_PROBLEM REQUIREMENTS_
For each line below that includes the word "aheadOfTail", make a copy.
==== DATA EXTRACT ====
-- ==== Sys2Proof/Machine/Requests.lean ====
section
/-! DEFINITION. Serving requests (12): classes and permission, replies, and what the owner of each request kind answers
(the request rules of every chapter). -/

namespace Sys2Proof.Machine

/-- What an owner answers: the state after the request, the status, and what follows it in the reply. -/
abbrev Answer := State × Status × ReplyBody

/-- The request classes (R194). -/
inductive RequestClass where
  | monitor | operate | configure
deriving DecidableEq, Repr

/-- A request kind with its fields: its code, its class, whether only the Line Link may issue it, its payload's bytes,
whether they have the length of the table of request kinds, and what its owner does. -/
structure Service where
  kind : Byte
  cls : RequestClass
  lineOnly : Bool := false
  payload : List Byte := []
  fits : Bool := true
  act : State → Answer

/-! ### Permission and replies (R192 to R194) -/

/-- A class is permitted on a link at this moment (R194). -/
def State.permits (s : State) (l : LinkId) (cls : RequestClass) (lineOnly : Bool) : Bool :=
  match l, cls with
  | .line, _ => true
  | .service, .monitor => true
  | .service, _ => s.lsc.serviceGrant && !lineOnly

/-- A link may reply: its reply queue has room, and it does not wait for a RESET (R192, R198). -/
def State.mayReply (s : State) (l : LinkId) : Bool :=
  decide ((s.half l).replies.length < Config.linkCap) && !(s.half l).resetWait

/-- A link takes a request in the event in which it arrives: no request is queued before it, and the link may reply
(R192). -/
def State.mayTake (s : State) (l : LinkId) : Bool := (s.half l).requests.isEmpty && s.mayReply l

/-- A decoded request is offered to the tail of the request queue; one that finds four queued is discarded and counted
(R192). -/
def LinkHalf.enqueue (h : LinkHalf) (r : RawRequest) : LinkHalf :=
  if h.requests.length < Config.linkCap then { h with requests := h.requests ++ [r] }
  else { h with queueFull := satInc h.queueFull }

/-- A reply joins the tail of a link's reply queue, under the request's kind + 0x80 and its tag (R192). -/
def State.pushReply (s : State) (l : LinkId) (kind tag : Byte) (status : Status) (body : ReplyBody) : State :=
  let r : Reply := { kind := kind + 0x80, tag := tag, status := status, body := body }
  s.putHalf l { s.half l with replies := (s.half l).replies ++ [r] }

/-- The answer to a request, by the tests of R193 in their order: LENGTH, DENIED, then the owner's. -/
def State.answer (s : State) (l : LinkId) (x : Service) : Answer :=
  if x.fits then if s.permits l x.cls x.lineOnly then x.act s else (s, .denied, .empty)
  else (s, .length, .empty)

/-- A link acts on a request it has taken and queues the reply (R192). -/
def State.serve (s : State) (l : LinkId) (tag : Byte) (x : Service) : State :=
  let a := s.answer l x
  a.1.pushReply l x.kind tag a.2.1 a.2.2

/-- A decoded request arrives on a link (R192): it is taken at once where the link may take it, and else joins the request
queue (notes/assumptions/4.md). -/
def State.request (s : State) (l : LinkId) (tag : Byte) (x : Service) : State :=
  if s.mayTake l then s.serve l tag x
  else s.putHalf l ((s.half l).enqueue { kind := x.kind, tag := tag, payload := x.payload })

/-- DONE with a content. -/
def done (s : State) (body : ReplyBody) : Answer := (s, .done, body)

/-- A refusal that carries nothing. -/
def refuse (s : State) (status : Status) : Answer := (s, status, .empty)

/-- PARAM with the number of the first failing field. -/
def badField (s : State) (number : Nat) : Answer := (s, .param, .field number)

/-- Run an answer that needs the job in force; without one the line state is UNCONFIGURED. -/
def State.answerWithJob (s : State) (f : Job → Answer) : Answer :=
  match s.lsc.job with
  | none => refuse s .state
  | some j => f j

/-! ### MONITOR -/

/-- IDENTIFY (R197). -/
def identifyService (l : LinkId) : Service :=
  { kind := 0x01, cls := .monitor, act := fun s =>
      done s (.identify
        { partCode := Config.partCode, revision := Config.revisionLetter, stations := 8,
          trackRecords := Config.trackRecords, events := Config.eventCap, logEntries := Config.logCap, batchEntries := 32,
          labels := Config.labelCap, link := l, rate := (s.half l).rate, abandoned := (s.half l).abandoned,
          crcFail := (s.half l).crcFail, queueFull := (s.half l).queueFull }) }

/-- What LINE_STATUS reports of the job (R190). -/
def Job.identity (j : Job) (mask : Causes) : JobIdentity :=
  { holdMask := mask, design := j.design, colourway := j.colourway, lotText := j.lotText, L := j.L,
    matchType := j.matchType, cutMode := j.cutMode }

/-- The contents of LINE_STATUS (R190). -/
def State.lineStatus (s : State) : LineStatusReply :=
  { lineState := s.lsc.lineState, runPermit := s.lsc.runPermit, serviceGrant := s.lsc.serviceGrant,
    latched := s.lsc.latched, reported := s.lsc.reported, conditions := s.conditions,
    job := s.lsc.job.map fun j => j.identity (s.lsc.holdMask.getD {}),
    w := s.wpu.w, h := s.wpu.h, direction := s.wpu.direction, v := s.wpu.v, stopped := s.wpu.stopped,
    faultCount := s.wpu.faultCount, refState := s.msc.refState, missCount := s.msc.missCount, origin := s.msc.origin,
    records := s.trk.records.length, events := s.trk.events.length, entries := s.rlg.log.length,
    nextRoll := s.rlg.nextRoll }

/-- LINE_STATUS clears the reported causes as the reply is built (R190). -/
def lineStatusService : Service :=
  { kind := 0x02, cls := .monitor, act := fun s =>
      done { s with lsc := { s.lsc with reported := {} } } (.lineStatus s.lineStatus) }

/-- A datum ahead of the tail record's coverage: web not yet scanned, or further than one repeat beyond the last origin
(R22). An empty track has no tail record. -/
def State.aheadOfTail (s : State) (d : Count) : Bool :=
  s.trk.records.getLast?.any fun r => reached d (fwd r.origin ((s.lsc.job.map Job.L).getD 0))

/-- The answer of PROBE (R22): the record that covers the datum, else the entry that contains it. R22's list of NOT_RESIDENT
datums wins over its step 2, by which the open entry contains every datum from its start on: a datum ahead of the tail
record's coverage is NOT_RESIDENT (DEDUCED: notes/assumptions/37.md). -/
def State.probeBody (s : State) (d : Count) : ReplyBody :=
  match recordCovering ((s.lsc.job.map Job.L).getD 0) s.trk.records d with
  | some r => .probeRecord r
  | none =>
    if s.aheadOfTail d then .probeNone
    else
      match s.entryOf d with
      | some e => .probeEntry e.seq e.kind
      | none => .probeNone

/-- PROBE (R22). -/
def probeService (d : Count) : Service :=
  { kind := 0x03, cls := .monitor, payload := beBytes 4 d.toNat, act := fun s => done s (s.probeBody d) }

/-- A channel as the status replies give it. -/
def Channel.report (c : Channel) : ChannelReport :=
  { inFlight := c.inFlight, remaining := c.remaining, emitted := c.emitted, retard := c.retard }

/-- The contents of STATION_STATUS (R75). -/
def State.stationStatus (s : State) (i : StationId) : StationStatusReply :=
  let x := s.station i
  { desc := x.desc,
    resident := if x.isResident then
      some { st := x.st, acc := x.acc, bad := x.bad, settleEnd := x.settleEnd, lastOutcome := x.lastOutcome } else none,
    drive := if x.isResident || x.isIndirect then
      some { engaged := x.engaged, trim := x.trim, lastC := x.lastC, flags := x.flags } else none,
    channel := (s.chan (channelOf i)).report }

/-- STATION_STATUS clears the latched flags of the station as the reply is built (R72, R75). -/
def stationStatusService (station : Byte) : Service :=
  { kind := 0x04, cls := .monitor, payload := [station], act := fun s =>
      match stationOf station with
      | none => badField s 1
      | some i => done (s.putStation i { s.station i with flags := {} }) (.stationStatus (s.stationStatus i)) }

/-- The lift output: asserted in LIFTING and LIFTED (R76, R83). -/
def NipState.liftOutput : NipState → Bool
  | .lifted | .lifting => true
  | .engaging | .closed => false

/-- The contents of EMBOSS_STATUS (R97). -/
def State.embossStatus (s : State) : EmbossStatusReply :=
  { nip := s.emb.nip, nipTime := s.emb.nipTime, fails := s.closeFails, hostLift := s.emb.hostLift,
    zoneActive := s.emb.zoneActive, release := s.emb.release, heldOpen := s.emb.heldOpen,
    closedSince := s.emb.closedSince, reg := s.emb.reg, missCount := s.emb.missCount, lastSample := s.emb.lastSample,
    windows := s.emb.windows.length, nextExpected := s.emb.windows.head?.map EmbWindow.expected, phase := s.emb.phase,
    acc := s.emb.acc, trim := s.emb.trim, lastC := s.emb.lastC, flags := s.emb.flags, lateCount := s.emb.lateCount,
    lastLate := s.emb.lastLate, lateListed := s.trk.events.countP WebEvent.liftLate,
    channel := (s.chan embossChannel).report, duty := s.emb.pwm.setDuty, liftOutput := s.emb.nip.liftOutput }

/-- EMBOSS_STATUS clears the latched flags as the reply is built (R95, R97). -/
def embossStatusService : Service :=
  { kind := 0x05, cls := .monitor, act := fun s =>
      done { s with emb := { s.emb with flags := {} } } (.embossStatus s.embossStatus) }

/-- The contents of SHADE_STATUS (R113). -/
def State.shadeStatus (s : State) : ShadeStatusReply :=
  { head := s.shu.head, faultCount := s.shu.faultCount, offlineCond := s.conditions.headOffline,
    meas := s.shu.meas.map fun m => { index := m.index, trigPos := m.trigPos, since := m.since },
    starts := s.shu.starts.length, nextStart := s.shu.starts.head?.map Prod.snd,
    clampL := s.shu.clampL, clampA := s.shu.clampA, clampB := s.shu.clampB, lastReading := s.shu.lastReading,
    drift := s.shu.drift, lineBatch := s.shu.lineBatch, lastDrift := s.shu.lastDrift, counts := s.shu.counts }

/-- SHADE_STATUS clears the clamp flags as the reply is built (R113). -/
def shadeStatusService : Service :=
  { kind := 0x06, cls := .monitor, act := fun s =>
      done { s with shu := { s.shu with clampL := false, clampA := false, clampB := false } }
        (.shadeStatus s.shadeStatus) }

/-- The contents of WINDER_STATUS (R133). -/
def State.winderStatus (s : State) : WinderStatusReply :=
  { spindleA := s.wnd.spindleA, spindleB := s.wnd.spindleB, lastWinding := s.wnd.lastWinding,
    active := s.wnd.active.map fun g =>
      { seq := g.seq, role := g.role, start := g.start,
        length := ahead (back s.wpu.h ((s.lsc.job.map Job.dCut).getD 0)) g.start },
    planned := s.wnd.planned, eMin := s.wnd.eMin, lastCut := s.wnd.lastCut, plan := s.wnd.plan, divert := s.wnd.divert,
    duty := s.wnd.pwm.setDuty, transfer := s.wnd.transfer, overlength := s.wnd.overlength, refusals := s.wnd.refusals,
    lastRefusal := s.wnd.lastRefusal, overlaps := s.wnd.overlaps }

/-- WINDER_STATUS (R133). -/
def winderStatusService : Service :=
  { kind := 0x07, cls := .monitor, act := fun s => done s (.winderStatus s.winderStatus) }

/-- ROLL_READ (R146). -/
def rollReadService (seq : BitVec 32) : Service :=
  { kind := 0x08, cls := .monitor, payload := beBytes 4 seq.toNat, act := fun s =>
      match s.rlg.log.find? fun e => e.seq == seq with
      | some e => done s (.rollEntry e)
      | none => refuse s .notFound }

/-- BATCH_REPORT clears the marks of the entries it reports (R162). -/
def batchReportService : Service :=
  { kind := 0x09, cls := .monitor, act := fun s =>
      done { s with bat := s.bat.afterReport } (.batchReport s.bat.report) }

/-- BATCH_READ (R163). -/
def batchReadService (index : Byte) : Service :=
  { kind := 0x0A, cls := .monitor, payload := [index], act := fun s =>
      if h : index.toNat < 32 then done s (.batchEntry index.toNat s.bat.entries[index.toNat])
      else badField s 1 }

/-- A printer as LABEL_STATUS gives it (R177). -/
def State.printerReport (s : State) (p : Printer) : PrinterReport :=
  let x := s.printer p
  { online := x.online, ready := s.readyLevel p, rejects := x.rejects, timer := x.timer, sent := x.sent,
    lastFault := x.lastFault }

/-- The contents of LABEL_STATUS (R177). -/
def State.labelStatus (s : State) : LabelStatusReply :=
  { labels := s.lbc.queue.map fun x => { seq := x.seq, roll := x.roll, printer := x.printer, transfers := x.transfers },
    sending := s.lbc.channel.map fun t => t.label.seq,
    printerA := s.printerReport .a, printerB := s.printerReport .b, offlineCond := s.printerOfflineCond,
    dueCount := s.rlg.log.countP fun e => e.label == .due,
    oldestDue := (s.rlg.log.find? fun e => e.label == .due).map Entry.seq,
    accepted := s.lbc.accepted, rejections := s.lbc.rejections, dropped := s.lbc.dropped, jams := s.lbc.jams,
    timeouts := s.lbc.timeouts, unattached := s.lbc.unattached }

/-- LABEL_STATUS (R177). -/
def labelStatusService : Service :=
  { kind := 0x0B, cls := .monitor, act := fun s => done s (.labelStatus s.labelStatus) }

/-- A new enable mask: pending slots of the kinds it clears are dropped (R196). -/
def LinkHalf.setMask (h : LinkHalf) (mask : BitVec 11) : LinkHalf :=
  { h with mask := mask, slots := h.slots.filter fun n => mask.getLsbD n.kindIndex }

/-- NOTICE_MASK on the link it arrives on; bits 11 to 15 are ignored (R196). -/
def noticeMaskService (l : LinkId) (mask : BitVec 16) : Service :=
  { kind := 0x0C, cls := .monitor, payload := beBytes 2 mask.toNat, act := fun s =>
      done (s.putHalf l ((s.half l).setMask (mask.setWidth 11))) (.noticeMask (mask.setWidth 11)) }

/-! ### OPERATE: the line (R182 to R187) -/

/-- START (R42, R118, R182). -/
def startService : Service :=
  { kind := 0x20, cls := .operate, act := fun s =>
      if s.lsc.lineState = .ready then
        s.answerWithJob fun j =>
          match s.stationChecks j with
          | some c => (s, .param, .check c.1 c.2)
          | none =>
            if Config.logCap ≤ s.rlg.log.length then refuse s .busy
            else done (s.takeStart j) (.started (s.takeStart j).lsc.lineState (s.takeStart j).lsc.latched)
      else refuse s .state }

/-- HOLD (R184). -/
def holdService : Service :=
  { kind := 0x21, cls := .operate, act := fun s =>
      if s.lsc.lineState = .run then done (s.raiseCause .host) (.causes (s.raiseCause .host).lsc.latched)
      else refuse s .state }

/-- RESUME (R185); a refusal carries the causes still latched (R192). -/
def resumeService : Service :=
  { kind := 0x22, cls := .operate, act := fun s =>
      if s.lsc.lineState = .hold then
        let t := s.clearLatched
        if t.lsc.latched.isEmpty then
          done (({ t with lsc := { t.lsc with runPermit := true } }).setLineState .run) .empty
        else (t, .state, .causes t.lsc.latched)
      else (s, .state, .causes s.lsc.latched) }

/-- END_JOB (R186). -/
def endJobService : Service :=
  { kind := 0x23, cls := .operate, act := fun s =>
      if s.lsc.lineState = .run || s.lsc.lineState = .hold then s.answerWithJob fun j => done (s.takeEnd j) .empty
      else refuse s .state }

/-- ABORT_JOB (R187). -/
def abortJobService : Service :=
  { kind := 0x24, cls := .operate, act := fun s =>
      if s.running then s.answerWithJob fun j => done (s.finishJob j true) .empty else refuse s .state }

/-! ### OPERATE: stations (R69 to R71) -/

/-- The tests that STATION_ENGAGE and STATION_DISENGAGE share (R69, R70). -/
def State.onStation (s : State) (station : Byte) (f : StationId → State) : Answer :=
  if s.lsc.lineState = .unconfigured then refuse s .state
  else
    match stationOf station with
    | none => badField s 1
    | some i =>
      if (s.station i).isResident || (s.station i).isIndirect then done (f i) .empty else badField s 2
====
_TASK SOLUTION_
def State.aheadOfTail (s : State) (d : Count) : Bool :=
    if s.aheadOfTail d then .probeNone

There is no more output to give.